Julia's Optim package uses an unconventional variant of Newton's method whose rationale is sketched in this issue discussion. It's based on the Cholesky-like factorization implemented in the PositiveFactorizations package.
- [GCG] Jian-Xin Ge, Shang-Ching Chou, and Xiao-Shan Gao. "Geometric Constraint Satisfaction Using Optimization Methods," 1999.
Reconstructing a rigid subassembly
Suppose we can find a set of vectors \{a_k\}_{k \in K} whose Lorentz products are all known. Restricting the Gram matrix to \mathbb{R}^K and projecting its output orthogonally onto \mathbb{R}^K gives a submatrix G_K \colon \mathbb{R}^K \to \mathbb{R}^K whose entries are all known. Suppose in addition that the set \{a_k\}_{k \in K} spans V, implying that G_K has rank five.
Write G_K as L_K U_K, where the matrix U_K is a row echelon form of G_K, and the the matrix L_K encodes the sequence of row operations that restores G_K. Since G_K has rank five, the first five rows of U_K are non-zero, and the rest are zero. Thus, the first five columns of L_K are non-zero, and the rest are zero. Since G_K is symmetric, we should have L_K = U_K^\top D_K, where D_K is a diagonal matrix that has one negative entry and four positive entries at the pivot positions on the diagonal.
Let A_K \colon \R^K \to V be the restriction of A. The first five rows of U_K form the matrix of A_K in some orthogonal basis for V. The matrix D_K describes the Lorentz form in this basis. By looking at D_K, it should be possible to rewrite U_K in our chosen basis for V.

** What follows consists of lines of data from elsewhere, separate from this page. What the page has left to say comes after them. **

-- ==== Sys2Proof/Laws/Complete.lean ====
section
/-!
SUPPORT. What posting a completion does where the context can post at once.
-/

namespace Sys2Proof.Machine

open Sys2Proof.Safety

/-- A message to DEST or to an MSI-X vector leaves the contexts. -/
theorem State.sendNotice_shape (s : State) (src kind : Nat) : ∃ pb out, s.sendNotice src kind = { s with portB := pb, out := out } := by
  unfold State.sendNotice
  dsimp only
  generalize (!s.portB.enable.getLsbD (if src < 256 then 0 else 1) || s.portB.notices.any fun x => x.1 == src) = b
  split
  · split
    · exact ⟨_, _, rfl⟩
    · exact ⟨_, _, rfl⟩
  · exact ⟨_, _, rfl⟩

theorem State.msixSend_shape (s : State) (v : Nat) : ∃ mx out, s.msixSend v = { s with msix := mx, out := out } := by
  unfold State.msixSend
  split
  · exact ⟨_, _, rfl⟩
  · exact ⟨_, _, rfl⟩

/-- A signal of a context: what it leaves. -/
theorem State.ctxSignal_shape (s : State) (c kind : Nat) :
    ∃ pb mx out, s.ctxSignal c kind = { s.modCtx c fun x => { x with unsig := 0 } with portB := pb, msix := mx, out := out } := by
  unfold State.ctxSignal
  dsimp only
  split
  · obtain ⟨pb, out, h⟩ := State.sendNotice_shape (s.modCtx c fun x => { x with unsig := 0 }) c kind
    exact ⟨pb, _, out, h⟩
  · obtain ⟨mx, out, h⟩ := State.msixSend_shape (s.modCtx c fun x => { x with unsig := 0 }) c
    exact ⟨_, mx, out, h⟩

/-- What leaves posting completions to a context: other contexts and all that no signal touches. -/
def State.Posts (c : Nat) (s r : State) : Prop :=
  ∃ cx rg hw sw pb mx out, r = { s with ctxs := cx, regs := rg, hw := hw, sramW := sw, portB := pb, msix := mx, out := out } ∧
    ∀ d, d ≠ c → r.ctx d = s.ctx d

theorem State.Posts.refl (c : Nat) (s : State) : State.Posts c s s :=
  ⟨s.ctxs, s.regs, s.hw, s.sramW, s.portB, s.msix, s.out, rfl, fun _ _ => rfl⟩

theorem State.Posts.trans {c : Nat} {s r x : State} (h : State.Posts c s r) (g : State.Posts c r x) : State.Posts c s x := by
  obtain ⟨a1, a2, a3, a4, a5, a6, a7, e, f⟩ := h
  obtain ⟨b1, b2, b3, b4, b5, b6, b7, e', f'⟩ := g
  refine ⟨b1, b2, b3, b4, b5, b6, b7, ?_, fun d hd => by rw [f' d hd, f d hd]⟩
  rw [e', e]

theorem State.posts_modCtx (c : Nat) (s : State) (f : CtxS → CtxS) : State.Posts c s (s.modCtx c f) :=
  ⟨_, s.regs, s.hw, s.sramW, s.portB, s.msix, s.out, rfl, fun d hd => State.ctx_modCtx_ne s c d f hd⟩

theorem State.posts_ctxSignal (c kind : Nat) (s : State) : State.Posts c s (s.ctxSignal c kind) := by
  obtain ⟨pb, mx, out, h⟩ := State.ctxSignal_shape s c kind
  refine State.Posts.trans (State.posts_modCtx c s fun x => { x with unsig := 0 }) ?_
  rw [h]
  exact ⟨_, _, _, _, pb, mx, out, rfl, fun _ _ => rfl⟩

theorem State.posts_ctxStatus (c bit : Nat) (s : State) : State.Posts c s (s.ctxStatus c bit) := by
  unfold State.ctxStatus
  split
  · exact State.Posts.refl c s
  · refine State.Posts.trans ?_ (State.posts_ctxSignal c 1 _)
    exact ⟨_, _, _, _, _, _, _, rfl, fun _ _ => rfl⟩

theorem State.posts_ringWrite (c addr : Nat) (ws : List (BitVec 64)) (s : State) : State.Posts c s (s.ringWrite c addr ws) := by
  unfold State.ringWrite
  split
  · exact ⟨_, _, _, _, _, _, _, rfl, fun _ _ => rfl⟩
  · exact ⟨_, _, _, _, _, _, _, rfl, fun _ _ => rfl⟩

theorem State.posts_cplWrite (c : Nat) (x : Completion) (s : State) : State.Posts c s (s.cplWrite c x).1 := by
  unfold State.cplWrite
  dsimp only
  split
  · exact ((State.posts_ringWrite c _ _ s).trans (State.posts_modCtx c _ _)).trans (State.posts_ctxSignal c 0 _)
  · exact (State.posts_ringWrite c _ _ s).trans (State.posts_modCtx c _ _)

theorem State.posts_postList (fuel : Nat) (c : Nat) (s : State) (l : List Completion) : State.Posts c s (State.postList fuel s c l) := by
  induction fuel generalizing s l with
  | zero => exact State.posts_modCtx c s _
  | succ k ih =>
    cases l with
    | nil => exact State.Posts.refl c s
    | cons x l =>
      simp only [State.postList]
      split
      · exact State.Posts.refl c s
      · split
        · exact State.posts_modCtx c s _
        · split
          · exact (State.posts_modCtx c s _).trans (State.posts_ctxStatus c _ _)
          · exact (State.posts_cplWrite c x s).trans (ih _ _)

theorem State.posts_ctxIdle (c : Nat) (s : State) : State.Posts c s (s.ctxIdle c) := by
  unfold State.ctxIdle
  dsimp only
  split
  · exact State.posts_modCtx c s _
  · exact State.Posts.refl c s

theorem State.posts_postMany (c : Nat) (s : State) (l : List Completion) : State.Posts c s (s.postMany c l) :=
  (State.posts_postList _ c s l).trans (State.posts_ctxIdle c _)

/-- Posting a command's completion changes its context, its messages and its rings alone. -/
theorem State.posts_post (s : State) (q : CmdRef) (op res v0 v1 v2 : Nat) : State.Posts q.ctx s (s.post q op res v0 v1 v2) :=
  State.posts_postMany q.ctx s _

/-- A signal leaves what the context has posted and what it holds. -/
theorem State.ctx_ctxSignal (s : State) (c kind : Nat) : (s.ctxSignal c kind).ctx c = { s.ctx c with unsig := 0 } := by
  obtain ⟨pb, mx, out, h⟩ := State.ctxSignal_shape s c kind
  rw [h]
  exact State.ctx_modCtx_self s c fun x => { x with unsig := 0 }

/-- The completions of a context after one is written. -/
theorem State.cpls_cplWrite (s : State) (c : Nat) (x : Completion) :
    ((s.cplWrite c x).1.ctx c).cpls = (s.ctx c).cpls ++ [x] ∧ ((s.cplWrite c x).1.ctx c).held = (s.ctx c).held ∧
      (s.cplWrite c x).2 = ((s.ctx c).log.filter fun e => e.seq == x.seq && e.first.isNone && !x.dup && !x.final).flatMap
        fun e => followUps e x := by
  have hr : ∀ a ws, (s.ringWrite c a ws).ctx c = s.ctx c := by
    intro a ws; unfold State.ringWrite; split <;> rfl
  unfold State.cplWrite
  dsimp only
  split
  · refine ⟨?_, ?_, rfl⟩
    · rw [State.ctx_ctxSignal, State.ctx_modCtx_self, hr]
    · rw [State.ctx_ctxSignal, State.ctx_modCtx_self, hr]
  · refine ⟨?_, ?_, rfl⟩
    · rw [State.ctx_modCtx_self, hr]
    · rw [State.ctx_modCtx_self, hr]

/-- A completion that can be posted at once is. -/
theorem State.cpls_post (s : State) (q : CmdRef) (op res v0 v1 v2 : Nat) (h : canPost s q.ctx = true) :
    posted s (s.post q op res v0 v1 v2) q.ctx (cplOf q op res v0 v1 v2) := by
  simp only [canPost, Bool.and_eq_true, beq_iff_eq, Bool.not_eq_true', List.isEmpty_iff, List.all_eq_true] at h
  obtain ⟨⟨⟨h1, h2⟩, h3⟩, h4⟩ := h
  obtain ⟨w1, w2, w3⟩ := State.cpls_cplWrite s q.ctx (cplOf q op res v0 v1 v2)
  have hn : (s.cplWrite q.ctx (cplOf q op res v0 v1 v2)).2 = [] := by
    rw [w3, List.flatMap_eq_nil_iff]
    intro e he
    have := h4 e (List.mem_filter.mp he).1
    simp [followUps, this.1, this.2]
  have hi : ∀ z : State, ((z.ctxIdle q.ctx).ctx q.ctx).cpls = (z.ctx q.ctx).cpls := by
    intro z; unfold State.ctxIdle; dsimp only; split
    · rw [State.ctx_modCtx_self]
    · rfl
  unfold State.post State.postMany posted
  rw [hi]
  have hf : ∀ m : Nat, 64 + 4 * m = (62 + 4 * m) + 2 := by omega
  rw [hf]
  generalize 62 + 4 * (_ : Nat) = k
  have hc : ¬ ((s.ctx q.ctx).st = csClosed) := by rw [h1]; decide
  have hs : ((s.ctx q.ctx).st = csStopped) = False := by rw [h1]; simp [csRunning, csStopped]
  simp only [State.postList, hc, hs, h2, h3, if_false, decide_false, List.isEmpty_nil, Bool.not_true, Bool.or_self, Bool.false_eq_true]
  change ((State.postList (k + 1) (s.cplWrite q.ctx (cplOf q op res v0 v1 v2)).1 q.ctx
    ((s.cplWrite q.ctx (cplOf q op res v0 v1 v2)).2 ++ [])).ctx q.ctx).cpls = _
  rw [hn]
  exact w1

end Sys2Proof.Machine
end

Consistency constraints on the Gram matrix
Since G has rank five, every six-by-six minor is zero. Some of the entries of G are known, because they're specified by constraints. Let's treat some of the unknown entries as independent variables, and the rest as dependent variables. Whenever we find a six-by-six submatrix where one entry is dependent and the rest are known or independent, knowing that the corresponding minor is zero gives us a quadratic equation for the dependent variable. Treating that dependent variable as "1-knowable" may provide further six-by-six submatrices where one entry is dependent and the rest are known, independent, or 1-knowable. The resulting quadratic equation for the dependent variable makes that variable "2-knowable", and the process continues.
For G to be realizable as a Gram matrix, it's necessary for each dependent variable to be real. Whenever we have a quadratic equation for a dependent variable, the discriminant of the equation gives us a consistency constraint inequality. The complexity of the consistency constraint for an $n$-knowable variable gets more complicated as n increases.